Fikret Abdić (born 29 September 1939), also known as Babo, is a Bosnian politician and businessman who first rose to prominence in the 1980s for his role in turning the Velika Kladuša-based agriculture company Agrokomerc into one of the biggest conglomerates in SFR Yugoslavia. He won the popular vote in the Bosnian presidential elections of 1990.[1]

In the early 1990s, during the Bosnian War, Abdić declared his opposition to the official Bosnian government, and established the Autonomous Province of Western Bosnia, a small and short-lived province in the northwestern corner of Bosnia and Herzegovina composed of the town of Velika Kladuša and nearby villages.

The mini-state existed between 1993 and 1995 and was allied with the Army of Republika Srpska.[2][3] In 2002, he was convicted on charges of war crimes against Bosniaks loyal to the Bosnian government by a court in Croatia and sentenced to 20 years imprisonment,[4] which was later reduced on appeal to 15 years by the Supreme Court of Croatia.

On 9 March 2012, he was released after having served two thirds of his reduced sentence.[5] He was imprisoned again in June 2020 on suspicion of abuse of his office as Mayor.[6]

Early life[edit]

Fikret Abdić was born in the village of Donja Vidovska, Velika Kladuša, Kingdom of Yugoslavia on 29 September 1939.[7]

Early career[edit]

After completing his studies in agronomy, Abdić, as a relatively young engineer, became the director of the Agricultural Cooperative (Agrokomerc) in Velika Kladuša.
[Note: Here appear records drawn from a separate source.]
-- ==== Sys2Proof/Safety/Package.lean ====
section
/-! DEFINITION. The terms of the statements about the package around the cores: firmware cores, shoot-downs, failures and
retirements, partitions, firmware hand-over, receipts, counters, samples and outside observers (10 R163, R170, 20 R285 to R305, 21
R306 to R322). -/

namespace Sys2Proof.Machine

/-! ### Firmware cores (R307, R308) -/

/-- What a register of a firmware core reads; x0 reads 0. -/
def FwCore.val (c : FwCore) (r : Fin 32) : Word := if r = 0 then 0 else lget 0 c.x r.val

/-- The core after an instruction has given v: x0 discards it, and control goes on to the next word. -/
def FwCore.wrote (c : FwCore) (rd : Fin 32) (v : Word) : FwCore :=
  { c with x := if rd = 0 then c.x else lset c.x rd.val v, pc := c.pc + 4 }

/-- An Xirbcp fault (R307): mcause 24 and the code in mtval; no register is written and no memory changes. That mepc holds the
instruction's address and the core goes on at mtvec is the base architecture's (log 19). -/
structure FwFault (c d : FwCore) (code : Nat) : Prop where
  cause : d.mcause = 24
  value : d.mtval = BitVec.ofNat 32 code
  unwritten : d.x = c.x ∧ d.mem = c.mem ∧ d.signals = c.signals
  entered : d.mepc = c.pc ∧ d.pc = c.mtvec &&& ~~~(3#32)

/-- A word of a firmware core's memory. -/
def FwCore.wordAt (c : FwCore) (a : Word) : Word := leWord (c.mem.read a.toNat 4)

/-- No part of n bytes from a can be read. -/
def FwCore.unreadable (c : FwCore) (a n : Nat) : Prop := ∀ r ∈ c.readable, r.2 ≤ a ∨ a + n ≤ r.1

/-- All of n bytes from a can be read. -/
def FwCore.canRead (c : FwCore) (a n : Nat) : Prop := ∃ r ∈ c.readable, r.1 ≤ a ∧ a + n ≤ r.2

/-! ### The routing tree of a die (R285, R288) -/

/-- Core routers k and m of a die are neighbours: beside or above one another in 13 columns (R285). -/
def meshLink (k m : Nat) : Bool :=
  (k / 13 == m / 13 && (k + 1 == m || m + 1 == k)) || k + 13 == m || m + 13 == k

/-- A list of depths is that of a breadth-first tree of the live routers from the lowest-numbered live one (R288). -/
structure Breadthfirst (dead : List Nat) (depths : List (Option Nat)) : Prop where
  size : depths.length = 104
  lost : ∀ k ∈ dead, k < 104 → depths[k]? = some none
  root : ∀ k, k < 104 → k ∉ dead → (∀ m, m < k → m ∈ dead) → depths[k]? = some (some 0)
  only : ∀ k, k < 104 → depths[k]? = some (some 0) → ∀ m, m < k → m ∈ dead
  parent : ∀ k n, depths[k]? = some (some (n + 1)) → ∃ m, m < 104 ∧ meshLink k m = true ∧ depths[m]? = some (some n)
  near : ∀ k m n, k < 104 → m < 104 → meshLink k m = true → m ∉ dead → depths[k]? = some (some n) →
    ∃ n', depths[m]? = some (some n') ∧ n' ≤ n + 1 ∧ n ≤ n' + 1

/-! ### Failures (R292, R302, R305) -/

/-- A function has retired in one update: its ready bit cleared, its retired bit set, every other bit as before (R302). -/
def Retired (s t : State) (f : Function) : Prop :=
  t.ready.has f = false ∧ t.retired.has f = true ∧ ∀ g, g ≠ f → t.ready.has g = s.ready.has g ∧ t.retired.has g = s.retired.has g

/-- A replacement request with a cause is raised if a condition holds (R305). -/
def Requested (s t : State) (now : Bool) (cause : Nat) : Prop :=
  if now = true then t.repl = true ∧ t.cause = cause else t.repl = s.repl ∧ t.cause = s.cause

/-- Whether a device has a live route: a port of its entry that has not failed (R292). -/
def routed (routes : List (Nat × List (Fin 64))) (down : List Nat) (dev : Nat) : Bool :=
  ((kget routes dev).getD []).any (fun p => !down.contains p.val)

/-- A function may set its ready bit (R7, R302): it is not retired; a core is not harvested, and fewer than 96 of its die are ready; the
storage port has an accepted device. -/
def State.comesUp (s : State) (f : Function) : Prop :=
  s.retired.has f = false ∧ (match f with
    | .core n => n < 416 ∧ n % 104 ∉ (s.die (n / 104)).dead ∧
        (n ∈ s.ready.core ∨ (s.ready.core.filter (fun m => m / 104 == n / 104)).length < 96)
    | .stor => s.nvme ≠ []
    | _ => True)

/-- The sites of a die that could be lit as spares: not in use, neither harvested nor retired, in no partition (R304). -/
def State.sparesOf (s : State) (die : Nat) : List Nat :=
  ((List.range 104).map (fun k => die * 104 + k)).filter (fun n =>
    !s.ready.core.contains n && !s.retired.core.contains n && !(s.die die).dead.contains (n % 104) &&
    s.parts.all (fun p => !p.2.cores.contains n))

/-- The spare that takes a retired core's place: the first of its die (R304; which of them is the model's choice, log 27). -/
def State.spareOf (s : State) (site : Nat) : Option Nat := ((s.sparesOf (site / 104)).filter (fun n => n != site)).head?

/-- A partition's cores after one is replaced by a spare, or lost (R304). -/
def replaced (site : Nat) (spare : Option Nat) (l : List Nat) : List Nat :=
  l.flatMap (fun c => if c = site then (match spare with | some n => [n] | none => []) else [c])

/-! ### Shoot-downs (R290) -/

/-- The holders of translations on a device: 416 core sites, and those beyond them (R290, log 9). -/
def everyHolder : List Nat := List.range 440

/-- A translation lies in a shoot-down's range. -/
def TlbEntry.shot (e : TlbEntry) (x : ShootDown) : Bool :=
  let size := 2 ^ e.reach
  e.asid == x.asid && decide (x.lo.toNat < e.page * size + size) && decide (e.page * size ≤ x.hi.toNat)

/-- An access of a holder that a shoot-down has to wait for: one in its range, or one that an entry to be removed maps. -/
def State.awaited (s : State) (a : Acc) (x : ShootDown) (holder : Nat) : Bool :=
  a.site == holder && a.asid == x.asid && !a.kind.isFence && !a.performedAt .dv &&
  ((decide (x.lo.toNat / 65536 ≤ a.va.toNat / 65536) && decide (a.va.toNat ≤ x.hi.toNat)) ||
    s.tlb.any (fun e => e.holder == holder && e.shot x && e.page == a.va.toNat / 2 ^ e.reach))

/-! ### Power (R303) -/

/-- The clocks of R303, in MHz: 1,750 lowered in steps of 125, no lower than 875. -/
def clocks : List Nat := [1750, 1625, 1500, 1375, 1250, 1125, 1000, 875]

/-- Levels that go with a budget (R303): from one lit silo a core to 24, no die's up on a lower budget and none's down on a higher one,
and the dies together, but for one whose own temperature limit holds it lower. -/
structure State.LevelsFit (s : State) (watts : Nat) (levels : List Nat) : Prop where
  dies : levels.length = 4
  some_ : ∃ n ∈ levels, 1 ≤ n ∧ n ≤ 24 ∧ (∀ m ∈ levels, m ≤ n) ∧
    ∀ d, d < 4 → levels[d]? = some (if (s.die d).limit < n then (s.die d).limit else n)
  down : watts < s.budget → ∀ d n, levels[d]? = some n → n ≤ (s.die d).level
  up : s.budget < watts → ∀ d n, levels[d]? = some n → (s.die d).level ≤ n ∨ (s.die d).limit ≤ n

/-! ### Chains, receipts, reports (R310 to R315) -/

/-- The next value of a measurement chain (R310). -/
def linked (m : List Byte) (typ : Nat) (obj : List Byte) : List Byte :=
  shake256 (m ++ leBytes 4 typ ++ leBytes 8 obj.length ++ shake256 obj)

/-- M0 of a context (R310): the eight bytes of IRBIN-MC, its number, the firmware measurement. -/
def firstLink (ctxid : DWord) (fwm : List Byte) : List Byte :=
  shake256 ([0x49, 0x52, 0x42, 0x49, 0x4E, 0x2D, 0x4D, 0x43] ++ leBytes 8 ctxid.toNat ++ fwm)

/-- The command record at the head of a partition's command queue, when a command processor can pop it: queue number, queue,
words (R309, R314). -/
def State.command (s : State) (part : Fin 16) : Option (Nat × Queue × List Word) :=
  let p := s.part part.val
  if s.firmware.hold || p.request.isSome then none
  else match (s.naming part 0 true).2 with
    | none => none
    | some n => match kget s.queues n with
      | none => none
      | some q => if q.state = .opened ∧ standsWhole q = true then some (n, q, s.headRecord q) else none

/-- A record with `KIND` 0, header [15:8] 0 and a code of R309. -/
def commandOk (ws : List Word) : Bool :=
  wordNo ws 0 % 2 ^ 16 == 0 && (wordNo ws 1 == 0x10 || wordNo ws 1 == 0x11)

/-- A 64-bit field of a request block. -/
def fieldAt (bs : List Byte) (off : Nat) : DWord := leDWord ((bs.drop off).take 8)

/-- What is wrong with a receipt request (R312, step 1): an address, then a field. -/
def receiptFault (block : DWord) (bs : List Byte) : Option Nat :=
  let nres := (fieldAt bs 0).toNat % 2 ^ 16
  if block.toNat % 16 ≠ 0 ∨ (fieldAt bs 0x10).toNat % 64 ≠ 0 ∨ (fieldAt bs 8).toNat % 8 ≠ 0 then some 0x07
  else if 2 ^ 16 ≤ (fieldAt bs 0).toNat ∨ 8 < nres ∨
      ∃ i ∈ List.range nres, (fieldAt bs (0x38 + 16 * i)).toNat = 0 ∨ 2 ^ 40 < (fieldAt bs (0x38 + 16 * i)).toNat then some 0x02
  else none

/-- The bytes of a receipt before its signature (R313): the requested buffers' digests, then the join outcomes. -/
def receiptOf (s : State) (c : Context) (bs : List Byte) (buffers : List (List Byte)) (chain : List Byte) : List Byte :=
  let flag (b : Bool) (n : Nat) : Nat := if b then 2 ^ n else 0
  leBytes 2 1 ++ leBytes 2 buffers.length ++ leBytes 4 (c.joins.length % 2 ^ 16 + flag c.norep.isSome 16 + flag c.hov 17) ++
  leBytes 8 s.devid.toNat ++ leBytes 8 c.ctxid.toNat ++ leBytes 8 (c.seq + 1).toNat ++ leBytes 8 s.tai.toNat ++
  (match c.norep with | some n => leBytes 8 n.toNat | none => List.replicate 8 0xFF) ++
  ((bs.drop 0x20).take 16) ++ s.firmware.fwm ++ chain ++ buffers.flatMap shake256 ++ c.joins.flatMap id

/-- The bytes of an attestation report before its signature (R315). -/
def reportOf (s : State) (nonce : List Byte) : List Byte :=
  let f := s.firmware
  leBytes 2 1 ++ leBytes 2 (if f.hrec then 1 else 0) ++ leBytes 4 0 ++ leBytes 8 s.devid.toNat ++ leBytes 8 s.tai.toNat ++
  (if f.hrec then leBytes 8 f.htime.toNat else List.replicate 8 0) ++ nonce ++ f.fwm ++
  (if f.hrec then f.hfwm else List.replicate 64 0) ++ List.replicate 16 0

/-- A message with the device's signature over it: by its identity key and a random string, whatever that is (R313, log 17). -/
def State.signedBytes (s : State) (msg : List Byte) : List Byte :=
  msg ++ s.firmware.idKey.sign ((List.range 32).map (Config.signRandom s.free)) msg

/-! ### Counters and samples (R316 to R320) -/

/-- A slot of a partition's counter page. -/
def Partition.slotNo (p : Partition) (n : Nat) : CtrSlot := lget ⟨0, false, 0⟩ p.slots n

/-- The reasons of R318 that hold of a sheaf that has not issued; reason 1 stands for none of the others. -/
def State.stallHolds (s : State) (sh : Sheaf) (code : Nat) : Bool :=
  let waits : Nat := match sh.wait with
    | some (.watch ..) => 11 | some (.await ..) => 12 | some .barWg => 10 | some .barGg => 10 | some (.port _) => 8
    | some (.lease _) => 13 | some (.quorum ..) => 14 | some (.loss ..) => 15 | some (.replay ..) => 16
    | some .table => 2 | some (.shadow ..) => 2 | none => 24
  let tried : Nat := match sh.ctl.splits.find? (fun x => !x.parked) with | some x => if x.tried then x.stall else 24 | none => 24
  let relocating : Bool := match s.wg sh.wg with | some w => (s.core w.site).relocating | none => (s.core 0).relocating
  code == waits || code == tried || (code == 17 && sh.sleep.isSome) || (code == 21 && sh.pend.isSome && sh.hand.isNone) ||
  (code == 22 && sh.halted) || (code == 23 && relocating)

/-- `STALL` of a sample (R318): 0 for a sheaf that issued, else the first reason that holds. -/
def State.stallOf (s : State) (sh : Sheaf) : Nat :=
  if sh.lastLane = s.cycle ∨ sh.lastGroup = s.cycle then 0
  else ((List.range 24).find? (s.stallHolds sh)).getD 1

/-- The 32 bytes of a sample (R317). -/
def State.sampleOf (s : State) (sched : Nat) (sh : Sheaf) (wg : Workgroup) : List Byte :=
  let issued : Nat := if sh.lastLane = s.cycle ∨ sh.lastGroup = s.cycle then 1 else 0
  let mark (back : Nat) : Nat := if sh.rdepth < back then 0 else if 8 + back ≤ sh.rdepth then 0xFFFF else (lget 0 sh.rmarks (sh.rdepth - back)).toNat
  leBytes 8 ((sh.ctl.splits.head?.map (fun x => (byteAddr x.pc).toNat)).getD 0) ++
  leBytes 1 (s.stallOf sh + 32 * issued + 64 * sched) ++ [0] ++ leBytes 2 (mark 1) ++
  leBytes 2 (mark 2) ++ leBytes 2 wg.gangNo ++
  leBytes 4 (wg.stage % 16 + 16 * (wg.idx % 16) + 256 * (sh.sidx % 16) + 4096 * wg.site) ++
  leBytes 2 sh.rdepth ++ [0, 0] ++ leBytes 8 s.tai.toNat

/-- The resident sheaves of an issue scheduler of a core (R91, R316). -/
def State.scheduled (s : State) (site : Nat) (sched : Fin 4) : List (Nat × Sheaf) :=
  s.sheaves.filter (fun p => !p.2.ended && p.2.slot % 4 == sched.val && (match s.wg p.2.wg with | some w => w.site == site | none => false))

/-- Where a sheaf stands in the rotation: ascending slot, then position (R316). -/
def Sheaf.turn (sh : Sheaf) : Nat := sh.slot * 64 + sh.pos

/-- The next of a scheduler's sheaves in rotation: the first at or after the last sample's, else the first of all (R316). -/
def NextInRotation (s : State) (site : Nat) (sched : Fin 4) (k : Nat) (sh : Sheaf) : Prop :=
  let from_ := lget 0 (s.core site).rotate sched.val
  let l := s.scheduled site sched
  (k, sh) ∈ l ∧
  (if from_ ≤ sh.turn then ∀ p ∈ l, from_ ≤ p.2.turn → p ≠ (k, sh) → sh.turn < p.2.turn
   else ∀ p ∈ l, p.2.turn < from_ ∧ (p ≠ (k, sh) → sh.turn < p.2.turn))

/-! ### Outside observers (R163, R170, R298 to R301) -/

/-- A load, store, atomic or fence: no part of a port's completion, of a reservation or of a join. -/
def onMemory (op : ExtOp) : Bool :=
  match op with
  | .load _ => true
  | .store _ => true
  | .amo .. => true
  | .cas .. => true
  | .fence => true
  | _ => false

/-- An outside observer's step brings an access to memory: an application core that has not failed (R170), an Ethernet port whose
addresses a port carries, with the atomics of R299, a storage controller that is attached (R301), a device that is reached, for the
address space its pod process identifier names (R293). -/
inductive Brings (s : State) : Instr → BitVec 16 → Addr → ExtOp → Prop
  | app (core : Fin 16) (asid : BitVec 16) (va : Addr) (op : ExtOp) : core.val ∉ s.appDown → (∀ w, op ≠ .lr w) → (∀ w v, op ≠ .sc w v) →
      Brings s (.applicationCoreAccess core asid va op) asid va op
  | rdma (port : Fin 2) (asid : BitVec 16) (va : Addr) (op : ExtOp) : lget port.val s.ethFor port.val ∉ s.ethDown →
      ((∃ n, op = .load n) ∨ (∃ bs, op = .store bs) ∨ (∃ v, op = .amo .add true v) ∨ ∃ v w, op = .cas true v w) →
      Brings s (.rdmaOperation port asid va op) asid va op
  | nvme (slot : Fin 8) (asid : BitVec 16) (va : Addr) (op : ExtOp) : slot.val ∈ s.nvme →
      ((∃ n, op = .load n) ∨ ∃ bs, op = .store bs) → Brings s (.nvmeDma slot asid va op) asid va op
  | pod (dev : BitVec 13) (pid : BitVec 16) (va : Addr) (op : ExtOp) (n : Nat) (p : Partition) (r : Remote) :
      s.parts.find? (fun x => x.2.pid == pid) = some (n, p) → s.remotes.find? (fun x => x.dev.toNat == dev.toNat) = some r →
      r.up = true → onMemory op = true → Brings s (.podRequestArrival dev pid va op) p.asid ((va.setWidth 66).setWidth 80) op

/-- What the LRs of application cores hold after n bytes at a place are written: nothing of those bytes (R170). -/
def State.heldAfter (s : State) (pl : Place) (n : Nat) : List (Nat × (Place × Nat)) :=
  s.appHeld.filter (fun r => !r.2.1.meets r.2.2 pl n)

/-- A port brings an operation (R170): an Ethernet port whose addresses a port carries, or an attached storage controller. -/
inductive AtPort (s : State) : Instr → Nat → BitVec 16 → Addr → ExtOp → Prop
  | rdma (port : Fin 2) (asid : BitVec 16) (va : Addr) (op : ExtOp) : lget port.val s.ethFor port.val ∉ s.ethDown →
      AtPort s (.rdmaOperation port asid va op) port.val asid va op
  | nvme (slot : Fin 8) (asid : BitVec 16) (va : Addr) (op : ExtOp) : slot.val ∈ s.nvme →
      AtPort s (.nvmeDma slot asid va op) (2 + slot.val) asid va op

/-- The n bytes at an address lie at `pb` in plain memory for an observer, with no store of a sheaf on its way there. -/
def State.observed (s : State) (asid : BitVec 16) (a : Access) (va : Addr) (n pb : Nat) : Prop :=
  s.hwRange asid a va n = (s, .ok [(.hbm pb, n)]) ∧ s.clearOver (.hbm pb) n = true ∧ s.plainAt pb = true

end Sys2Proof.Machine
end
By raising the small agricultural cooperative into a modern food combine which employed over 13,000 workers, the economy of the entire area was boosted and living standards improved, in a region previously unindustrialized and undeveloped.[2]

Agrokomerc transformed Velika Kladuša from a poverty-struck region to a regional powerhouse. Agrocomerc became recognizable countrywide utilzing advertising and marketing extremely skillfully, to the point that Agrokomerc's mascot, a chef with a tall white cap, was as ubiquitous as Vučko or Zagi (the 14th Summer Universiade's mascot). Tops biscuits, Agrokomerc's main product (a copy of the Jaffa Cakes), almost pushed its more famous predecessor off the market, in SR Bosnia and Herzegovina.

Local residents of Velika Kladuša reportedly called him Babo (Father).[8]

He ran the company with strong political backing from influential politician Hamdija Pozderac and his brother, Hakija,[9] utilizing combined socialist and capitalist methods.[10]

In late 1987, just before the death of Hamdija Pozderac, Raif Dizdarević was about to take over the annual Presidency of Yugoslavia, during which a scandal arose. Abdić found himself prosecuted for "counter-revolutionary acts endangering the social order of the SFRY " under Article 114 of the Criminal Code of the SFRY[11] and eventually imprisoned for alleged financial improprieties and Hamdija Pozderac resigned. The scandal shook not only the Socialist Republic of Bosnia and Herzegovina, but the whole of Yugoslavia.[9] Another of his controversial moves was erecting a monument to an Ottoman Bosnian başbölükbaşı, Mujo Hrnjica, on a hill above Velika Kladuša.[12]

After his release from prison, he made a last-minute decision to join the Party of Democratic Action and run for the Presidency of Bosnia and Herzegovina in the 1990 elections.[13] Under the constitution, voters elected seven members to the presidency: two Bosniaks, two Serbs, two Croats, and one Yugoslav.[citation needed]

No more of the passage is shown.